P: (laughs) D: That was the checkpoint pig, for any new and confused viewers there. P: Loads of fish in…nets. D: Wow who is capturing these fish in a universe of… D: …sentient Arctic penguins
P: Oh the harsh… P: …realities of life. That’s why the fish is so angry.
D: Maybe, that- D: Yes, the evil like daddy pimp fish is angry that we’re swimming- P: We’re doing very well D: I am oh my God let keep talking crap. It’s the only thing distracting me. Ahhh! D&P: *incoherent babble* Whoa? Oh my God oh my God I? What was- D: I missed the- Oh! D: Oh no, no, no!
P: What’s wrong. What’s wrong? D: Sorry, I got a bit excited D: What was that giant blue glowing portal that incredibly distracted me? P: It’s a secret exit but that takes you right to the end of the level so don’t think we should do that. D: They have secret portals to the end of the level? P: Yeah, if you were a donkey Kong pro like me you would know that. D: Not about that life Phil. Let’s do it the hard way.
P: Eww, fish drips! P: That must smell. I hate the smell of fish farms. They’re disgusting. All right here we go. P: N n n n n n n n n
D: When have you ever been to a fish farm? P: My dad used to take me in the mornings. Alright. Here we go. P: Here we go here we go. I got the N, Dan, I got the N. D: To do what? P: To look at the fish. Buy a fish for the family, the family’s feast. Right. Here we go. Here we go. Oh, this is smooth P: This is so good. I’ve got the hang of it now P: Oh shile!
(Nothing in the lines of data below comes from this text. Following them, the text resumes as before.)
-- ==== Sys2Proof/Machine/EngineCmds.lean ====
section
/-! DEFINITION. Issue of the engine commands copy, coll, put.e and task.put (09 R211-R215): each enters the strip buffer
with the values of its operands. -/
namespace Sys2Proof.Machine

/-- Buffer an engine command with a charge of 64; a poisoned operand traps. -/
def issue (i : Instr) (d a b : SReg) (s : State) : Out :=
  plainN 16 s fun s =>
    if s.hart.bad d || s.hart.bad a || s.hart.bad b then .error poisonTrap else
    match encodeLongFields i with
    | none => .error illegal
    | some x =>
      (s.hart.push (.cmd ⟨BitVec.ofNat 32 x.prefixWord, BitVec.ofNat 32 x.w1, BitVec.ofNat 32 x.w2, BitVec.ofNat 32 x.w3,
        s.hart.s d, s.hart.s a, s.hart.s b⟩) 64).map fun h => { s with hart := h }

/-- `copy` (09 R212). -/
def execCopy (d a b : SReg) (form : CopyForm) (es : Fin 4) (w1 : CmdW1) (spitch dpitch : BitVec 32) (s : State) : Out :=
  issue (.copy d a b form es w1 spitch dpitch) d a b s
/-- `coll` (09 R213). -/
def execColl (d a b : SReg) (kind : CollKind) (w1 : CmdW1) (fmt : BitVec 5) (op : CollOp) (id : BitVec 8) (root : BitVec 16)
    (s : State) : Out :=
  issue (.coll d a b kind w1 fmt op id root) d a b s
/-- `put.e` (09 R214). -/
def execPutE (d a b : SReg) (w1 : CmdW1) (tag : BitVec 32) (pkg : BitVec 16) (s : State) : Out :=
  issue (.putE d a b w1 tag pkg) d a b s
/-- `task.put` (09 R215). -/
def execTaskPut (d : SReg) (w1 : CmdW1) (pkg : BitVec 16) (s : State) : Out := issue (.taskPut d w1 pkg) d 0 0 s

end Sys2Proof.Machine
end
P: Right D: Look at them, frolicking in the workplace
(P: Right (x5)) D: Bloody penguins
D: Okay we got the pig. COME ON PHIL! P: Shia LaBeouf! Right
D: Shia LaBeouf! D: You can do thi-
P: I’ve got it! I’ve got it P: Smooth, smooth
D: Get- th-
P: OH NO! D: We missed the G
P: We need the G. We need the G D: Phil…didn’t hit the G spot P: I didn’t D: I think we have to accept that if you’re not going to let me infinitely restart the level P: Yeah
D: We’re not gonna get all the puzzle pieces P: It’s okay
D: Have we gotten all the Kong bits? P: Yeah! I just got the N D: Toot toot toot P: So you gotta get the N and the G D: I gots da G
P: Let’s do the G D: I hit the G
P: Good work D: Oh My God it’s a-
P: Oh Jeez
D: It has friends! P: What?!
D: There’s two fish!
P: They want their babies back. This is murder. D: We’re not the ones stealing the- What is the purple one? What is the purple one?
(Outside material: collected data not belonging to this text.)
-- ==== Sys2Proof/Machine/Sha3.lean ====
section
/-! DEFINITION. The hash functions of FIPS 202 that the Belfry uses: SHA3-512 for digests, SHAKE128 and SHAKE256 within ML-DSA-87
(00 R11, 16 R381). -/
namespace Sys2Proof.Machine

/-- The Keccak state: lane (x, y) at x + 5 * y. -/
abbrev Lanes := Vector (BitVec 64) 25

/-- Lane (x, y), both modulo 5. -/
def Lanes.at (a : Lanes) (x y : Nat) : BitVec 64 := a[x % 5 + 5 * (y % 5)]'(by omega)

/-- A state by its lanes. -/
def Lanes.of (f : Nat → Nat → BitVec 64) : Lanes := Vector.ofFn fun i : Fin 25 => f (i.val % 5) (i.val / 5)

/-- Rotation offsets of the step rho. -/
def rhoOffsets : List Nat :=
  [0, 1, 62, 28, 27] ++ [36, 44, 6, 55, 20] ++ [3, 10, 43, 25, 39] ++ [41, 45, 15, 21, 8] ++ [18, 2, 61, 56, 14]

/-- Round constants of the step iota. -/
def roundConstants : List (BitVec 64) :=
  [0x0000000000000001, 0x0000000000008082, 0x800000000000808A, 0x8000000080008000, 0x000000000000808B, 0x0000000080000001]
    ++ [0x8000000080008081, 0x8000000000008009, 0x000000000000008A, 0x0000000000000088, 0x0000000080008009, 0x000000008000000A]
    ++ [0x000000008000808B, 0x800000000000008B, 0x8000000000008089, 0x8000000000008003, 0x8000000000008002, 0x8000000000000080]
    ++ [0x000000000000800A, 0x800000008000000A, 0x8000000080008081, 0x8000000000008080, 0x0000000080000001, 0x8000000080008008]

/-- The step theta. -/
def theta (a : Lanes) : Lanes :=
  let parity : Vector (BitVec 64) 5 := Vector.ofFn fun x : Fin 5 => a.at x 0 ^^^ a.at x 1 ^^^ a.at x 2 ^^^ a.at x 3 ^^^ a.at x 4
  let col := fun (x : Nat) => parity[x % 5]'(by omega)
  Lanes.of fun x y => a.at x y ^^^ col (x + 4) ^^^ (col (x + 1)).rotateLeft 1

/-- The steps rho and pi: lane (x, y) moves to (y, 2x + 3y), rotated. -/
def rhoPi (a : Lanes) : Lanes :=
  Lanes.of fun x y =>
    let u := (x + 3 * y) % 5
    (a.at u x).rotateLeft ((rhoOffsets[u + 5 * x]?).getD 0)

/-- The step chi. -/
def chi (a : Lanes) : Lanes := Lanes.of fun x y => a.at x y ^^^ (~~~(a.at (x + 1) y) &&& a.at (x + 2) y)

/-- One round. -/
def keccakRound (a : Lanes) (rc : BitVec 64) : Lanes :=
  let b := chi (rhoPi (theta a))
  b.set 0 (b.at 0 0 ^^^ rc)

/-- Keccak-f[1600]. -/
def keccakF (a : Lanes) : Lanes := roundConstants.foldl keccakRound a

/-- Add a block of bytes to the state. -/
def Lanes.add (a : Lanes) (b : List Byte) : Lanes :=
  Lanes.of fun x y => a.at x y ^^^ BitVec.ofNat 64 (ofBytes ((b.drop (8 * (x + 5 * y))).take 8))

/-- The first n bytes of the state. -/
def Lanes.bytes (a : Lanes) (n : Nat) : List Byte := (a.toList.flatMap fun x => toBytes 8 x.toNat).take n

/-- A message padded to a multiple of `rate` bytes: domain suffix, zeros, and the last bit. -/
def spongePad (rate suffix : Nat) (m : List Byte) : List Byte :=
  let n := rate - m.length % rate
  m ++ if n = 1 then [BitVec.ofNat 8 (suffix + 128)]
    else BitVec.ofNat 8 suffix :: (List.replicate (n - 2) 0#8 ++ [128#8])

/-- Squeeze blocks of `rate` bytes. -/
def squeeze (rate : Nat) : Nat → Lanes → List Byte
  | 0, _ => []
  | k + 1, a => a.bytes rate ++ squeeze rate k (keccakF a)

/-- The sponge: n bytes of a message. -/
def sponge (rate suffix : Nat) (m : List Byte) (n : Nat) : List Byte :=
  let p := spongePad rate suffix m
  let a := (chunks rate p.length p).foldl (fun a b => keccakF (a.add b)) (Vector.replicate 25 0 : Lanes)
  (squeeze rate (ceilDiv n rate) a).take n

/-- SHA3-512, 64 bytes. -/
def sha3Bytes (m : List Byte) : List Byte := sponge 72 0x06 m 64
/-- SHA3-512 as a number, its first byte lowest. -/
def sha3 (m : List Byte) : BitVec 512 := BitVec.ofNat 512 (ofBytes (sha3Bytes m))
/-- SHAKE128 and SHAKE256, n bytes. -/
def shake128 (m : List Byte) (n : Nat) : List Byte := sponge 168 0x1F m n
def shake256 (m : List Byte) (n : Nat) : List Byte := sponge 136 0x1F m n

end Sys2Proof.Machine
end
(P: Oh. I don’t know. What’s that?) D: OH MY GOD WHAT IS-
D: OH MY GOD WHAT IS THIS MADNESS? D: OH MY FF-
(P: laughing) P: As with everything in life, purple goes up, blue goes down D: Is that just a general, universal rule that I’m not aware of
P: Yep D: This game really does love to surprise you with mechanics you have not encountered P: They had
(D: Until they’ve game-overed you) P: Intensely scary faces as well. Right, here we go P: Got the Kong! That’s all we wanted.
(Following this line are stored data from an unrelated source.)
-- ==== Sys2Proof/Machine/Registers.lean ====
section
/-! DEFINITION. Writes of registers that have no step of their own, by their access codes (00 R7; 11 Table 11-6; 12 Tables
12-1, 12-4; 13 Table 13-4; 14 Table 14-9; 15 Table 15-4; 16 Table 16-5). -/
namespace Sys2Proof.Machine

/-- Is a level manager software (the runtime or firmware)? -/
def isManager (l : Level) : Bool := l == .runtime || l == .firmware

/-- Change the context that CSEL names. -/
def State.updCsel (s : State) (f : Context → Context) : State := s.updContext s.dist.csel.toNat f

/-- A write of CTXDESC of Spire p: the descriptor's context keeps the address too (11 R273). -/
def State.writeCtxdesc (s : State) (p : Nat) (v : Word) : State :=
  let a := v.toNat / 64 * 64
  State.updContext { s with ctxdesc := (p, a) :: s.ctxdesc.filter fun x => x.1 != p } (s.dev8 a % 65536) fun c => { c with desc := a }

/-- The effect of a permitted write. -/
def State.writeReg (s : State) (r : MgrReg) (v : Word) : State :=
  let tm := fun (f : TmRegs → TmRegs) => if s.tm.busy then s else { s with tm := f s.tm }
  match r with
  | .ctxdesc p => s.writeCtxdesc p v
  | .splog p => { s with frames := s.frames.map fun f => if f.key / 64 = p ∧ v.getLsbD (f.key % 64) then { f with log := false } else f }
  | .invva d => s.updInv d fun x => { x with va := v }
  | .quantum => { s with dist := { s.dist with quantum := v.setWidth 32 } }
  | .ageint => { s with dist := { s.dist with ageint := v.setWidth 32 } }
  | .csel => State.updContext { s with dist := { s.dist with csel := v.setWidth 16 } } (v.toNat % 65536) fun c => { c with ovfhwm := c.ovfused }
  | .cblog => s.updCsel fun c => { c with cblog := v &&& ~~~63#64 }
  | .cbloglen => s.updCsel fun c => { c with cbloglen := v.setWidth 32 }
  | .pktbind n => s.updPkt n fun x => { x with en := v.getLsbD 16, ctxid := v.setWidth 16 }
  | .slotWord n w => s.updPkt n fun x => (List.range 8).foldl (fun x i => x.put (8 * w + i) (v.extractLsb' (8 * i) 8)) x
  | .ovfbase => s.updCsel fun c => if c.ovfused = 0 then { c with ovfbase := v &&& ~~~0xFFF#64 } else c
  | .ovflen => s.updCsel fun c => if c.ovfused = 0 then { c with ovflen := v.setWidth 32 } else c
  | .tmarg => tm fun x => { x with arg := v.setWidth 32 }
  | .tmimg => tm fun x => { x with img := v &&& ~~~0xFFF#64 }
  | .tmlen => tm fun x => { x with len := v }
  | .tmdesc => tm fun x => { x with desc := v &&& ~~~63#64 }
  | .cxsave => if s.tm.busy then s else s.updCsel fun c => { c with cxsave := v &&& ~~~0x7FFFFFF#64 }
  | .cxslots => if s.tm.busy then s else s.updCsel fun c => { c with cxslots := v.setWidth 16 }
  | .fimg c => s.updFabric c fun f => { f with fimg := v }
  | .fbank c => s.updFabric c fun f => { f with dreq := f.dreq && !v.getLsbD 7, tovf := f.tovf && !v.getLsbD 6 }
  | .fstat c => s.updFabric c fun f => { f with code := v.setWidth 8, widx := v.extractLsb' 16 16 }
  | .almstat => { s with belfry := { s.belfry with almsrc := s.belfry.almsrc &&& ~~~v.setWidth 5 } }
  | .nonce mgr w => s.updMail mgr fun m =>
      { m with nonce := BitVec.ofNat 512 (setField m.nonce.toNat (64 * (w % 8)) 64 v.toNat) }
  | .hcr h n => s.updHart h fun x => { x with hcr := x.hcr.writePriv n v }
  | .dctl => s.writeDctl v
  | .spd p => s.writeAge p v
  | .retcmd => s.writeRetcmd (fun _ => true) v
  | .pwrlim => s.writePwrlim v
  | .readOnly => s

/-- Registers with RWF fields (00 Table 0-3): only firmware writes them. -/
def firmwareOnly (r : MgrReg) : Bool :=
  match r with
  | .fstat _ | .dctl | .spd _ | .retcmd | .pwrlim => true
  | _ => false

/-- Who may write a register: the host its packet slots and its mailbox, firmware the RWF fields, manager software the rest (HCRs by
01 R15). -/
def regPermits (r : MgrReg) (who : Level) : Bool :=
  if firmwareOnly r then who == .firmware else
  match r with
  | .slotWord _ _ => who == .host
  | .nonce mgr _ => if mgr then isManager who else who == .host
  | _ => isManager who

/-- REGISTER_WRITE (00 R7): a write to RWF fields from the runtime or a team is ignored and counted; all of a register with RWF fields
is (log 67). -/
def execRegisterWrite (s : State) : Out :=
  match s.arg with
  | .reg x =>
    if regPermits x.reg x.who then .next (s.writeReg x.reg x.val)
    else if firmwareOnly x.reg && (x.who == .runtime || x.who == .team) then
      .next { s with belfry := { s.belfry with violations := s.belfry.violations + 1 } }
    else .next s
  | _ => .next s

/-! ### Registers by address (11 R276; 12 R278, R292; 13 R312; 14 R343; 15 R358; 16 R365, R383) -/

/-- The step that a write of an op to a mailbox is: the manager cores' is mailbox 1. -/
def mailOp (mgr : Nat) (v : Word) : Instr × StepArg :=
  (if v.toNat % 256 = 1 then .mailboxReport else if v.toNat % 256 = 2 then .mailboxFirmwareUpdate else .mailboxUnassignedOp, .value mgr v)

/-- The step that a write of TMCMD is (15 Table 15-4). -/
def tmOp (v : Word) : Instr × StepArg :=
  (match field v.toNat 4 4 with
   | 1 => .tmFreeze
   | 2 => .tmWriteImage
   | 3 => .tmResume
   | 4 => .tmEnd
   | 5 => .tmRestart
   | 6 => .tmReflect
   | _ => .tmUnassignedOp, .value 0 v)

/-- The step that a write by the manager core of Cupola c to the register at a physical address is; none where no register takes it. A core
reaches the blocks of its own Cupola's Spires, its own faults and fabric, its own die's translation block, and the blocks of the package.
FCMD with both bits abandons (log 77). -/
def regStep (c : Nat) (who : Level) (addr : Nat) (v : Word) : Option (Instr × StepArg) :=
  let reg := fun (r : MgrReg) => some (Instr.registerWrite, StepArg.reg ⟨r, who, v⟩)
  let w := addr % 0x10000 / 8
  let p := 16 * c + addr % 0x10000 / 0x1000
  if addr % 8 ≠ 0 then none else
  match addr / 0x10000 with
  | 0x100 => match addr % 0x1000 / 8 with
    | 0 => reg (.ctxdesc p)
    | 3 => reg (.splog p)
    | 4 => some (.spsave, .value p v)
    | _ => none
  | 0x101 => match w with
    | 0 => some (.fqbaseWrite, .value c v)
    | 1 => some (.fqheadWrite, .value c v)
    | _ => none
  | 0x102 => match w with
    | 0 => some (.invctlGo, .value (c / 4) v)
    | 1 => reg (.invva (c / 4))
    | _ => none
  | 0x103 => match w with
    | 0 => reg .dctl
    | 1 => reg .quantum
    | 2 => reg .ageint
    | 4 => some (.dcancel, .value 0 v)
    | 5 => reg .csel
    | 6 => reg .cblog
    | 7 => reg .cbloglen
    | n => if 9 ≤ n ∧ n < 24 then reg (.pktbind (n - 9)) else none
  | 0x104 => match w with
    | 0 => reg .ovfbase
    | 1 => reg .ovflen
    | 3 => some (if v.getLsbD 0 then .pkrespFail else .pkrespRetry, .value 0 v)
    | _ => none
  | 0x105 => match w with
    | 0 => reg (.fimg c)
    | 1 => if v.getLsbD 1 then some (.fcmdAbort, .nums c 0 0) else if v.getLsbD 0 then some (.fcmdLoad, .nums c 0 0) else none
    | 2 => reg (.fbank c)
    | 3 => reg (.fstat c)
    | _ => none
  | 0x106 => match w with
    | 0 => some (tmOp v)
    | 1 => reg .tmarg
    | 2 => reg .tmimg
    | 3 => reg .tmlen
    | 4 => reg .tmdesc
    | 6 => reg .cxsave
    | 7 => reg .cxslots
    | _ => none
  | 0x107 =>
    if w = 0 then reg .retcmd
    else if w = 2 then reg .pwrlim
    else if w = 5 then reg .almstat
    else if 0x200 ≤ w ∧ w < 0x400 then reg (.spd (w - 0x200))
    else if w = 0x800 then some (mailOp 1 v)
    else if 0x808 ≤ w ∧ w < 0x810 then reg (.nonce true (w - 0x808))
    else none
  | _ => none

/-- The step that a write of 8 bytes by the host to BAR 0 is: PKTSTAT, or a word of its mailbox; the rest of BAR 0 takes none (12 Table 12-1,
16 R371, R383). -/
def barStep (addr : Nat) (bytes : List Byte) : Option (Instr × StepArg) :=
  let v : Word := BitVec.ofNat 64 (ofBytes bytes)
  let w := addr / 8
  if addr % 8 ≠ 0 ∨ bytes.length ≠ 8 then none
  else if 0x1E0 ≤ w ∧ w < 0x1EF then some (.pktstatGo, .value (w - 0x1E0) v)
  else if w = 0x200 then some (mailOp 0 v)
  else if 0x208 ≤ w ∧ w < 0x210 then some (.registerWrite, .reg ⟨.nonce false (w - 0x208), .host, v⟩)
  else none

/-- The step of the table that an input is, when it is the write of a register. -/
def Input.regStep (a : Input) : Option (Instr × StepArg) :=
  match a with
  | .mgrWrite c fw addr v => if c < Config.cupolas then Sys2Proof.Machine.regStep c (if fw then .firmware else .runtime) addr v else none
  | .hostWrite addr bytes => barStep addr bytes
  | _ => none

end Sys2Proof.Machine
end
D: We got the Kong, okay. Now we just have to live, Phil. You can do this D: This is the final stretch
P: What was it? Blue goes up? No, purple goes up P: Purple goes up, blue goes down P: Purple goes up, blue goes-
D: So stay down, stay down D: Stay down, stay down
P: down down down down D: Ohhh *giberish* go down go down go down
P: *panicked ahhs* P: Oh it clipped him with it’s tooth P: Are we okay?
D: Is this it? Oh my God are we making it? Are we making it? P: Is this it?!
D: Oh MY- KEEP MASHING A P: That was like one final scare D: Pfft A bloody jumpscare. Five Nights At Donkey’s P: I think- (laughs) I think we’re okay P: Oh! That’s-
D: NO, go down P: We didn’t see what’s down here
D: I sense depths P: Someone’s at the door. (in the distance) Hello? P: It was just a parcel for you
D: What did I order? My life is so exciting P: (laughs)
D: *beep* this video, I wanna go downstairs. D: Okay, we’re under warts
P: Let’s murder some final fish D: We need to be acutely aware of… P: Oh! Puzzle Piece! Did you get that? Yep D: Was that a puzzle piece in that clam?
P: Yeah yeah
D: Are you kidding me? P: He’s got it
D: This game is ridic- D&P: (chorus of “ooh”s and “ohh”s)
P: It’s the fish! D: Oh Noo I just gruesomely head-butted a slee- Oh my God P: It’s still kind of alive
D: I’m not getting satisfaction D: I kind of am; it’s very bouncy
P: This is weird P: Oh. I drowned, I drowned! D: Phil, you’re having too much fun headbutting a fish corpse
P: (laughing) I’m sorry
D: and you didn’t notice your own drowning P: Right
P: What’s over here? P: That is a secret entrance (D: Bloody hell) if you notice that D: Hold A
P: A A Hold A P: I can’t do that D: Awhh what’s that? You need Dixie Kong’s help do you?
(P: Whaat?) D: ACCELERATE! With your weave of justice!
P: (strange noise) P: (laughs)
D: She got propellers in her hair or something?
P: You propelled me through, it’s okay P: That was a secret exit. So hopefully it’ll be some- ooh D: Okay, wait wait wait; just saying, what is the difference between using that secret exit and the other one? P: I think this unlocks a bonus level somewhere else on the map D: We’re unlocking a bonus level?! P: Yeahh! D: Wait (x5) D: In our quests so far, P: Yes? D: Have we successfully got a DK yet?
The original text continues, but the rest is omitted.